Title: CHANGES IN RESPIRATORY QUOTIENT AND GENE EXPRESSION IN MEGACHILE ROTUNDATA PREPUPAE DURING THE TRANSITION FROM DIAPAUSE TO POSTDIAPAUSE AT A CONSTANT 4°C Authors
Submitted to: Meeting Abstract
Publication Type: Abstract Only
Publication Acceptance Date: March 20, 2006
Publication Date: May 20, 2006
Citation: Yocum, G.D., Kemp, W.P., Bosch, J., Knoblett, J.N. 2006. Changes in respiratory quotient and gene expression in Megachile rotundata prepupae during the transition from diapause to postdiapause at a constant 4 deg. C. [abstract]. 5th International Symposium on Molecular Insect Science. p. 93. Technical Abstract: Predicting pest emergence dates and forecasting crop damage levels require knowledge of the diapause termination date. This varies regionally and yearly based on environmental conditions. Similarly, synchronizing the emergence of managed pollinating solitary bees with the peak bloom of target crops is central for developing these pollinators in North America.
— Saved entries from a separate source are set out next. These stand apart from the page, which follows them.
-- ==== Sys2Proof/Machine/Foxglove.lean ====
section
/-!
DEFINITION. Foxglove (10): whole-tensor moves (R252, R253), allocation and eviction (R254–R259); HLY_READ (R274, R444);
invalidation of cached translations (R249).
-/

namespace Sys2Proof.Machine

/-- The bytes of a tensor's elements from its BASE on. -/
def Desc.elemBytes (d : Desc) : Nat :=
  if d.tiled then ceilDiv d.rows 128 * d.tileCols * d.tileBytes else (d.rows - 1) * d.stride + d.rowBytes

/-- The bytes a tensor takes with its scale plane at the next 64-byte boundary (R254). -/
def Desc.allBytes (d : Desc) : Nat := if d.scaled then up64 d.elemBytes + d.rows * d.blocks else d.elemBytes

/-- The tensor moved by off bytes, scale plane and all (R252). -/
def Desc.moved (d : Desc) (off : Nat) : Desc :=
  { d with base := d.base + off, scaleBase := if d.scaled then d.scaleBase + off else d.scaleBase }

/-- The template placed at an address (R254). -/
def Desc.placedAt (d : Desc) (va : Nat) : Desc :=
  { d with base := va, scaleBase := if d.scaled then va + up64 d.elemBytes else 0 }

/-! ### Arenas -/

/-- Is partition p in quota mode (R256)? -/
def State.quotaMode (s : State) (p : Nat) : Bool := bitAt (s.reg Reg.fxgAcctMode) p

/-- Is arena k a home arena of partition p? -/
def homeArena (p k : Nat) : Bool := decide (k = p / 4) || decide (k = 4 + p)

/-- Partition p's quota in arena k, in granules. -/
def State.quotaIn (s : State) (p k : Nat) : Nat :=
  if k < 4 then s.regFld (Reg.fxgQuota p) 16 10 * 16 else s.regFld (Reg.fxgQuota p) 0 5 * 16384

/-- The granules entries hold in arena k, of those a condition picks. -/
def State.granules (s : State) (k : Nat) (f : FxgEntry → Bool) : Nat :=
  sumNat ((s.fxg.filter (fun e => decide (e.2.arena = k) && f e.2)).map (fun e => e.2.granules))

/-- May partition p take n more granules of arena k (R256)? -/
def State.withinLimit (s : State) (p k n : Nat) : Bool :=
  if s.quotaMode p then homeArena p k && decide (s.granules k (fun e => decide (e.partition = p)) + n ≤ s.quotaIn p k)
  else
    let held := sumNat (((List.range 16).filter (fun q => s.quotaMode q && homeArena q k)).map (fun q => s.quotaIn q k))
    decide (s.granules k (fun e => !(s.quotaMode e.partition)) + n + held ≤ (s.arena k).2 / 65536)

/-- First fit from the lowest address, in granules: the offset in bytes (R254). -/
def State.firstFit (s : State) (k n : Nat) : Option Nat :=
  let es := (s.fxg.map Prod.snd).filter (fun e => decide (e.arena = k))
  let starts := sortBy (fun (x y : Nat) => decide (x < y)) (0 :: es.map (fun e => e.offset + e.granules * 65536))
  starts.find? (fun o => decide (o + n * 65536 ≤ (s.arena k).2) &&
    !(es.any (fun e => overlaps o (n * 65536) e.offset (e.granules * 65536))))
To better understand diapause termination in M. rotundata in order to predict termination date and post diapause development under field conditions, and to be able to manipulate the termination date to match the bees’ emergence with the peak bloom of target crops, we initiated a series of investigations. In the first study, we examined gene expression and respiration patterns in field maintained bees. This study demonstrated that there is no sudden transition between diapause and post diapause development. Because of the complexity of multiple variables in field experiments, we next asked the question, “Can a simple constant low temperature treatment be used to accurately model gene expression and respiration patterns of field maintained insects?” The results of current investigation indicate that the level of gene expression for selected genes in diapausing and post-diapause bees is highly influenced by their thermal history. Based on our observations of the prolonged elevated levels of HSP70 expression and differences in expression patterns of HSP90, HSC70 and actin as compared to field collected bees we conclude the following: 1) A constant low-temperature regime is not an accurate model for gene expression and respiration patterns of field-collected insects; 2) Examining diapause development at several levels (e.g., organismal and molecular) and under different environmental regimes will allow us to tease apart the different components of diapause development.